• **DATA RECORDS**
== Segment start ==

theorem bundle_instr {i : Instr} {b : Bundle} (hwf : i.wf = true) (h : i.bundle = some b) : b.instr = i := by
  cases i
  all_goals cases h
  case vBundleIssue =>
    rw [Instr.wf, Bool.and_eq_true, Bool.not_eq_true'] at hwf
    exact instr_of_not_sole hwf.2
  case mnop | mswap | mcfg | mmac | mmacs | mclr | mdrain => exact instr_mBundle _
  case tLbeg | tLend | tLbr | jmp | halt | stgSet | stgClr | stgCond | stgLoad | tkr | tsr | ywait | tYadd | tYaddi | tYmov | tYrd | tHint =>
    exact instr_tBundle rfl
  case vshl | vshr | vsra | vcvt | vscl => exact instr_abBundle (by rw [abInstr, bif_beq_one (by decide)])
  case vimm => exact instr_abBundle (by rw [abInstr, fields_vimm])
  case vbrow => exact instr_abBundle (by rw [abInstr, fields_vbrow])
  case vbcol => exact instr_abBundle (by rw [abInstr, fields_vbcol])
  case abHint => exact instr_abBundle (by rw [abInstr, fields_abHint])
  all_goals exact instr_abBundle rfl

end Sys2Proof

open Sys2Proof Sys2Proof.Machine

/-- Settles O51: the fields of an encoded bundle are the bundle's, the bundle of a slot instruction stands for that instruction, and what is well formed
is accepted as what it encodes to. -/
theorem encodedBundlesDecodeBack : Obligations.EncodedBundlesDecodeBack := by
  intro i w hwf henc
  obtain ⟨b, hb, rfl⟩ := bundle_of_encode henc
  rw [decode, decodeV, rawV_enc]
  refine Eq.trans ?_ (accept_of_encode hwf henc)
  rw [← bundle_instr hwf hb]
  rfl
end

section
/-! What decodes is exact (R48 to R51, R64), and the words that the spec writes out (R100, R121, R378). -/

namespace Sys2Proof

/-- What is accepted keeps its limits and encodes to the unit itself (R64). -/
theorem of_accept {u : Enc} {i j : Instr} (h : accept u i = .ok j) : j.wf = true ∧ encode j = some u := by
  unfold accept at h
  cases hwf : i.wf
  · rw [hwf] at h
    exact nomatch h
  · cases henc : encode i == some u
    · rw [hwf, henc] at h
      exact nomatch h
    · rw [hwf, henc] at h
      obtain rfl := Except.ok.inj h
      exact ⟨hwf, beq_iff_eq.mp henc⟩

theorem exists_of_bind_ok {ε α β : Type} {x : Except ε α} {f : α → Except ε β} {b : β} (h : x.bind f = .ok b) : ∃ a, f a = .ok b := by
  cases x with
  | error e => exact nomatch h
  | ok a => exact ⟨a, h⟩

theorem decode_exact {u : Enc} {i : Instr} (h : decode u = .ok i) : i.wf = true ∧ encode i = some u := by
  cases u with
  | c w => exact of_accept (exists_of_bind_ok h).choose_spec
  | ls k w => exact of_accept (exists_of_bind_ok h).choose_spec
  | v w => exact of_accept (exists_of_bind_ok h).choose_spec

theorem specWordsDecode : Claims.TheSpecsOwnWordsDecode := by
  refine ⟨?_, ?_, ?_, ?_, ?_, ?_, ?_, ?_, ?_, ?_⟩ <;> decide
end Sys2Proof

open Sys2Proof Sys2Proof.Machine

/-- Settles O52: whatever decodes has been accepted, and the ten words of the spec decode by evaluation. -/
theorem decodedUnitsAreExact : Obligations.DecodedUnitsAreExact :=
  ⟨fun _ _ => decode_exact, specWordsDecode⟩
end

section
/-! C's words with an immediate, `addx` and `lea` (R98 to R100): their results in the words of the table; and
what a word that pushes a port does to the near-bank granules that wait for it. -/

namespace Sys2Proof.Machine

open Sys2Proof.Claims

/-! ### The results of R98 to R100 in the table's words -/

theorem toInt_sext (imm : BitVec 15) : (sext imm).toInt = imm.toInt := BitVec.toInt_signExtend_of_le (by decide)

theorem sltiVal_eq (a : Word64) (imm : BitVec 15) : sltiVal a imm = if a.toInt < imm.toInt then 1 else 0 := by
  rw [← toInt_sext]
  exact ofBool64_decide _

theorem sltniVal_eq (a : Word64) (imm : BitVec 15) : sltniVal a imm = if a.toNat < (imm.signExtend 64).toNat then 1 else 0 := ofBool64_decide _

theorem muliVal_eq (a : Word64) (imm : BitVec 15) : muliVal a imm = BitVec.ofInt 64 (a.toInt * imm.toInt) := by
  rw [← toInt_sext, BitVec.ofInt_mul, BitVec.ofInt_toInt, BitVec.ofInt_toInt]
  rfl

theorem leaVal_eq (pc : Word64) (imm : BitVec 15) : leaVal pc imm = pc + 4 * imm.signExtend 64 := by
  rw [leaVal, BitVec.mul_comm]
  rfl

theorem encode_immWord : ∀ e ∈ immWords, ∀ (xd xa : XReg) (imm : BitVec 15), encode (e.2.1 xd xa imm) = some (.c (ci e.1 xd xa imm)) := by
  simp only [immWords, List.forall_mem_cons, List.not_mem_nil, false_implies, implies_true, and_true]
  and_intros <;> intros <;> rfl

theorem exec_immWord : ∀ e ∈ immWords, ∀ (xd xa : XReg) (imm : BitVec 15) (s : State),
    exec (e.2.1 xd xa imm) s = s.cExec [xa] xd (e.2.2 (s.xRead xa) imm) := by
  simp only [immWords, List.forall_mem_cons, List.not_mem_nil, false_implies, implies_true, and_true, ← sltiVal_eq, ← sltniVal_eq, ← muliVal_eq]
  and_intros <;> intros <;> rfl

theorem exec_lea (xd : XReg) (imm : BitVec 15) (s : State) : exec (.lea xd imm) s = s.cExec [] xd (s.core.c.pc + 4 * imm.signExtend 64) := by
  rw [← leaVal_eq]
  rfl

theorem exec_addx (xd xa xb : XReg) (sh : BitVec 5) (s : State) :
    exec (.addx xd xa xb sh) s = s.cExec [xa, xb] xd (s.xRead xa + s.xRead xb <<< sh.toNat) := rfl

/-! ### A word that places a pending store at a near-bank granule -/

/-- C's store to byte 0 pends, and a near-bank row step that has read the byte has its write of it still to come. -/
def storeAtGranule : State :=
  { State.reset with core := { Core.reset with
      c := { CStrand.idle with store := some ⟨0, [0], 0⟩ }
      nb := { NearBank.zero with writes := [⟨0, [0], true⟩] } } }

/-- At reset no partition records (R403). -/
theorem part_reset (p : BitVec 3) : State.reset.part p = Part.reset := Vector.getElem_replicate ..

theorem storeAtGranule_quiet : storeAtGranule.Quiet := fun p => by
  rw [show storeAtGranule.part p = Part.reset from part_reset p]
  decide

theorem exec_add_storeAtGranule : exec (.add 24 0 0) storeAtGranule = .next (storeAtGranule.cRetire [0, 0] 24 0 4) := rfl

/-- The push places the store, and the granule before it. -/
theorem writes_after_push : (storeAtGranule.cRetire [0, 0] 24 0 4).core.nb.writes = [] := by decide +kernel

end Sys2Proof.Machine

open Sys2Proof Sys2Proof.Machine

/-- Settles O2: each word encodes as its row says and executes as a word that only computes, with the row's result. -/
theorem immediateWordsRetireWithTheirResults : Obligations.ImmediateWordsRetireWithTheirResults :=
  ⟨fun e he xd xa imm s => ⟨encode_immWord e he xd xa imm, State.cExec_retired (exec_immWord e he xd xa imm s)⟩,
    fun xd imm s => State.cExec_retired (exec_lea xd imm s),
    fun xd xa xb sh s => State.cExec_retired (exec_addx xd xa xb sh s)⟩

/-- Refutes O58: C's store to a byte that a near-bank row step has read still pends when `add` pushes QCL; it takes place then, and the row step's granule, which
comes before it (R315), leaves the granules that wait: of the near-bank state something changes. -/
theorem not_registerWordsKeepTheRest : ¬ Obligations.RegisterWordsKeepTheRest := by
  intro h
  obtain ⟨-, -, -, -, -, -, -, -, -, -, -, -, hnb, -⟩ := h 24 0 0 0 0 storeAtGranule _ storeAtGranule_quiet (.add 24 0 0) (List.mem_cons_self ..) exec_add_storeAtGranule
  have hwrites := congrArg NearBank.writes hnb
  rw [writes_after_push] at hwrites
  exact absurd hwrites (by decide)
end

section
/-! C's loads, stores, branches and jumps (R101 to R104, R108, R109): what the words encode as, and each where its access takes place. -/

namespace Sys2Proof.Machine

open Sys2Proof.Claims

/-! ### What the caches leave alone -/

section
variable {s t : State}

theorem State.Cached.time (h : s.Cached t) : t.time = s.time := by
  obtain ⟨_, _, _, _, _, _, _, _, _, _, _, _, _, _, _, _, _, rfl⟩ := h
  rfl
theorem State.Cached.region (h : s.Cached t) (a : Nat) : t.region a = s.region a := by
  obtain ⟨_, _, _, _, _, _, _, _, _, _, _, _, _, _, _, _, _, rfl⟩ := h
  rfl
theorem State.Cached.store (h : s.Cached t) : t.core.c.store = s.core.c.store := by
  obtain ⟨w, e⟩ := h.c
  rw [e]
theorem State.Cached.pc (h : s.Cached t) : t.core.c.pc = s.core.c.pc := by
  obtain ⟨w, e⟩ := h.c
  rw [e]

theorem State.cEvent_time (va : Word64) (h : s.Quiet) : (s.cEvent va).time = s.time :=
  (State.cEvent_cached va h).time.trans s.flushStore_time
theorem State.cEvent_pc4 (va : Word64) (h : s.Quiet) : (s.cEvent va).pc4 = s.core.c.pc + 4 := by
  rw [State.pc4, State.cEvent_pc va h]

end

/-- A size that divides the address: the access is not misaligned (R102). -/
theorem misaligned_of_mod {ea : Word64} {n : Nat} (h : ea.toNat % n = 0) : misaligned ea n = false := by
  rw [misaligned, h]
  rfl
theorem misaligned_of_mod_ne {ea : Word64} {n : Nat} (h : ea.toNat % n ≠ 0) : misaligned ea n = true := by
  rw [misaligned, bne_iff_ne]
  exact h

/-! ### Loads -/

theorem encode_loadWord : ∀ e ∈ loadWords, ∀ (xd xa : XReg) (off : BitVec 12), encode (e.2.1 xd xa off) = some (.c (cm 0x30 xd xa e.1 off)) := by
  simp only [loadWords, List.forall_mem_cons, List.not_mem_nil, false_implies, implies_true, and_true]
  and_intros <;> intros <;> rfl

/-- Each load is `cLoad` of its size, and widens its datum as the table says. -/
theorem exec_loadWord : ∀ e ∈ loadWords, ∃ signed, (∀ v, loadVal e.2.2.1 signed v = e.2.2.2 v) ∧
    ∀ (xd xa : XReg) (off : BitVec 12) (s : State), exec (e.2.1 xd xa off) s = .next (s.cLoad xd xa off e.2.2.1 signed) := by
  simp only [loadWords, List.forall_mem_cons, List.not_mem_nil, false_implies, implies_true, and_true]
  refine ⟨⟨true, ?_⟩, ⟨true, ?_⟩, ⟨true, ?_⟩, ⟨false, ?_⟩, ⟨false, ?_⟩, ⟨false, ?_⟩, ⟨false, ?_⟩⟩
  all_goals exact ⟨fun _ => rfl, fun _ _ _ _ => rfl⟩

section
variable {s u : State} {xd xa : XReg} {off : BitVec 12} {n pa : Nat}

theorem State.cLoad_of_accesses (signed : Bool) (hr : s.cReady [xa] xd = true)
    (h : Accesses s u (s.xRead xa + off.signExtend 64) n .rd true false pa) :
    s.cLoad xd xa off n signed = (u.l1Hit pa).cRetire [xa] xd (loadVal n signed (u.rdNat pa n)) u.pc4 := by
  obtain ⟨hal, rfl, hx, hh⟩ := h
  unfold State.cLoad State.cmEa sext
  simp only [hr, misaligned_of_mod hal, hx, hh, Bool.not_true, cond_false]

theorem State.cLoad_retired (signed : Bool) (hq : s.Quiet) (hr : s.cReady [xa] xd = true)
    (h : Accesses s u (s.xRead xa + off.signExtend 64) n .rd true false pa) :
    Retired (u.l1Hit pa) (s.cLoad xd xa off n signed) [xa] xd (loadVal n signed (u.rdNat pa n)) (s.core.c.pc + 4) ∧
      ∀ a, (s.cLoad xd xa off n signed).rd8 a = s.flushStore.rd8 a := by
  rw [State.cLoad_of_accesses signed hr h]
  obtain ⟨-, rfl, -, -⟩ := h
  have hl := State.l1Hit_cached pa (hq.cEvent (s.xRead xa + off.signExtend 64))
  have hret := State.cRetire_retired [xa] xd (loadVal n signed ((s.cEvent (s.xRead xa + off.signExtend 64)).rdNat pa n))
    (s.cEvent (s.xRead xa + off.signExtend 64)).pc4 (hl.quiet (hq.cEvent _))
  rw [← State.cEvent_pc4 (s.xRead xa + off.signExtend 64) hq]
  exact ⟨hret, fun a => (hret.rd8 (hl.store.trans (State.cEvent_store _ hq)) a).trans ((hl.rd8 a).trans (State.cEvent_rd8 _ a hq))⟩

end

/-! ### Stores -/

theorem encode_storeWord : ∀ e ∈ storeWords, ∀ (xd xa : XReg) (off : BitVec 12), encode (e.2.1 xd xa off) = some (.c (cm 0x31 xd xa e.1 off)) := by
  simp only [storeWords, List.forall_mem_cons, List.not_mem_nil, false_implies, implies_true, and_true]
  and_intros <;> intros <;> rfl

theorem exec_storeWord : ∀ e ∈ storeWords, ∀ (xd xa : XReg) (off : BitVec 12) (s : State),
    exec (e.2.1 xd xa off) s = .next (s.cStoreOp xd xa off e.2.2) := by
  simp only [storeWords, List.forall_mem_cons, List.not_mem_nil, false_implies, implies_true, and_true]
  and_intros <;> intros <;> rfl

/-- A store to a line of this package pends (R310). -/
theorem State.putStore_local {s : State} {pa : Nat} (bs : List Byte) (h : ∀ k, s.region pa ≠ .remote k) :
    s.putStore pa bs = s.setC { s.core.c with store := some ⟨pa, bs, s.time⟩ } := by
  unfold State.putStore
  split
  case h_1 k hk => exact absurd hk (h k)
  case h_2 => rfl

section
variable {s u : State} {xd xa : XReg} {off : BitVec 12} {n pa : Nat}

theorem State.cStoreOp_of_accesses (hr : s.cReady [xa, xd] 0 = true)
    (h : Accesses s u (s.xRead xa + off.signExtend 64) n .wr false true pa) :
    s.cStoreOp xd xa off n = ((u.l2Own pa).putStore pa (leBytes n (s.xRead xd).toNat)).cRetire [xa, xd] 0 0 u.pc4 := by
  obtain ⟨hal, rfl, hx, hh⟩ := h
  unfold State.cStoreOp State.cmEa sext
  simp only [hr, misaligned_of_mod hal, hx, Bool.not_true, cond_false]
  rw [show State.holdsAt _ 0 false pa = false from hh, cond_false]

theorem State.cStoreOp_retired (hq : s.Quiet) (hr : s.cReady [xa, xd] 0 = true)
    (h : Accesses s u (s.xRead xa + off.signExtend 64) n .wr false true pa) (hloc : ∀ k, u.region pa ≠ .remote k) :
    Retired ((u.l2Own pa).setC { (u.l2Own pa).core.c with store := some ⟨pa, leBytes n (s.xRead xd).toNat, s.time⟩ }) (s.cStoreOp xd xa off n)
        [xa, xd] 0 0 (s.core.c.pc + 4) ∧
      ∀ a, (s.cStoreOp xd xa off n).rd8 a = s.flushStore.rd8 a := by
  rw [State.cStoreOp_of_accesses hr h]
  obtain ⟨-, rfl, -, -⟩ := h
  have ho := State.l2Own_cached pa (hq.cEvent (s.xRead xa + off.signExtend 64))
  rw [State.putStore_local _ fun k => (ho.region pa).symm ▸ hloc k, ho.time, State.cEvent_time _ hq, ← State.cEvent_pc4 (s.xRead xa + off.signExtend 64) hq]
  have hret := State.cRetire_retired [xa, xd] 0 0 (s.cEvent (s.xRead xa + off.signExtend 64)).pc4
    (s := ((s.cEvent (s.xRead xa + off.signExtend 64)).l2Own pa).setC
      { ((s.cEvent (s.xRead xa + off.signExtend 64)).l2Own pa).core.c with store := some ⟨pa, leBytes n (s.xRead xd).toNat, s.time⟩ })
    (ho.quiet (hq.cEvent _))
  exact ⟨hret, fun a => (hret.rd8_of_placedFor (State.placedFor_zero _) a).trans ((ho.rd8 a).trans (State.cEvent_rd8 _ a hq))⟩

end

/-! ### Branches and jumps -/

theorem encode_branchWord : ∀ e ∈ branchWords, ∀ (xd xa : XReg) (imm : BitVec 15), encode (e.2.1 xd xa imm) = some (.c (ci e.1 xd xa imm)) := by
  simp only [branchWords, List.forall_mem_cons, List.not_mem_nil, false_implies, implies_true, and_true]
  and_intros <;> intros <;> rfl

== Segment end ==

• **EXERCISE GOAL**
Print only the lines that run from the start of the listing to the line bearing "case mnop |"; please keep the first line and that last one, exactly as they appear.

• **WRITTEN REPLY**
theorem bundle_instr {i : Instr} {b : Bundle} (hwf : i.wf = true) (h : i.bundle = some b) : b.instr = i := by
  cases i
  all_goals cases h
  case vBundleIssue =>
    rw [Instr.wf, Bool.and_eq_true, Bool.not_eq_true'] at hwf
    exact instr_of_not_sole hwf.2
  case mnop | mswap | mcfg | mmac | mmacs | mclr | mdrain => exact instr_mBundle _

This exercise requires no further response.